**Information given**

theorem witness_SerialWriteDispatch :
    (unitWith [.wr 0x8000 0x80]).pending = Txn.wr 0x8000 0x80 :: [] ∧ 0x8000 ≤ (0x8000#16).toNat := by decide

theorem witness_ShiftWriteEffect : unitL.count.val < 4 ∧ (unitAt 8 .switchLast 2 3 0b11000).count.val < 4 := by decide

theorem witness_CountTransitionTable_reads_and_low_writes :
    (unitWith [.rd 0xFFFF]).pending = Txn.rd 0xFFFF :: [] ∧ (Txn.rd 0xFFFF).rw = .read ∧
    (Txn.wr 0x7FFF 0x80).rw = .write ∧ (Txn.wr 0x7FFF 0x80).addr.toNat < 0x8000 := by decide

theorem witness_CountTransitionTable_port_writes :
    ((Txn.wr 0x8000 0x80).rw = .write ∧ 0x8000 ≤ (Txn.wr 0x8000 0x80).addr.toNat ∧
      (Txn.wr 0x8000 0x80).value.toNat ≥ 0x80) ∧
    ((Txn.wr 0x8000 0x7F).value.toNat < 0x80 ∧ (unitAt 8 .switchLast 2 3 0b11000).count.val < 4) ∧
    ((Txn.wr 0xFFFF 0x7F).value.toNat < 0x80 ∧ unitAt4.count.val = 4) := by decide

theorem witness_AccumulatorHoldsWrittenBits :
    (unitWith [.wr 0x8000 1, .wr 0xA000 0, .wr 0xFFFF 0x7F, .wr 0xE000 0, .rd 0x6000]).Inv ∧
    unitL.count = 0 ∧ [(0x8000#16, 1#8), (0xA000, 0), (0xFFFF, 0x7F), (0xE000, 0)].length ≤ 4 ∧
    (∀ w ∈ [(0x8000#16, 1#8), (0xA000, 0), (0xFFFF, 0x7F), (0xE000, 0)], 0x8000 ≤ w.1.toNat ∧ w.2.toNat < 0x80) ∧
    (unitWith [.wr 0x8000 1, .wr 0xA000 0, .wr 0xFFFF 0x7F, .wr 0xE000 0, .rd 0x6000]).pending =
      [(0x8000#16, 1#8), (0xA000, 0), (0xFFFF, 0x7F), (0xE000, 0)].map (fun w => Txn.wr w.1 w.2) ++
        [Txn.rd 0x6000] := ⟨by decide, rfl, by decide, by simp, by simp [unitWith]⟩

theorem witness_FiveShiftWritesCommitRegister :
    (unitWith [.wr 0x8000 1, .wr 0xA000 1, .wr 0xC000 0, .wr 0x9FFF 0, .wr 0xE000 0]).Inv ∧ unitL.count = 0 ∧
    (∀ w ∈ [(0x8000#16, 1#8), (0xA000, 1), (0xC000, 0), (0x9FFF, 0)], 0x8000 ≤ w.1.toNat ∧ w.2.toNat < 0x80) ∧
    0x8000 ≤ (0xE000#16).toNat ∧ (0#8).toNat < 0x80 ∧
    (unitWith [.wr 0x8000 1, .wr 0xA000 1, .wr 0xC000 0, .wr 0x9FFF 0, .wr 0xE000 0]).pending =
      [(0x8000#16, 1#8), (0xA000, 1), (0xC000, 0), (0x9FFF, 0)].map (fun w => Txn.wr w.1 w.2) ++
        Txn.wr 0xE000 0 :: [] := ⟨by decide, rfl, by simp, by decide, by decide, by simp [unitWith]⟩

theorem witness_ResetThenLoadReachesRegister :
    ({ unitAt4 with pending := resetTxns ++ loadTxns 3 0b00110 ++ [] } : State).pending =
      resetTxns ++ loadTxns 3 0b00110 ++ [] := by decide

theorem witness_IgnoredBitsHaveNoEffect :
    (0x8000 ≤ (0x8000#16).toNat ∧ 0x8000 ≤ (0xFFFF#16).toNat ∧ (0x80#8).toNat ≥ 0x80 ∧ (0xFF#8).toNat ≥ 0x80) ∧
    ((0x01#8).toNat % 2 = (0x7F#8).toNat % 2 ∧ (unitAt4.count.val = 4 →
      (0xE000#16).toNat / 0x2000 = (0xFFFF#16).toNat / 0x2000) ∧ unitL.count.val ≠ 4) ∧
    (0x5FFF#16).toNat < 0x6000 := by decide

**Activity**
Beginning at the line above that contains "[Txn.rd 0x6000] := ⟨by", return each line exactly through the line that contains "(0x9FFF, 0)], 0x8000", and no others.

**Answer below**
        [Txn.rd 0x6000] := ⟨by decide, rfl, by decide, by simp, by simp [unitWith]⟩

theorem witness_FiveShiftWritesCommitRegister :
    (unitWith [.wr 0x8000 1, .wr 0xA000 1, .wr 0xC000 0, .wr 0x9FFF 0, .wr 0xE000 0]).Inv ∧ unitL.count = 0 ∧
    (∀ w ∈ [(0x8000#16, 1#8), (0xA000, 1), (0xC000, 0), (0x9FFF, 0)], 0x8000 ≤ w.1.toNat ∧ w.2.toNat < 0x80) ∧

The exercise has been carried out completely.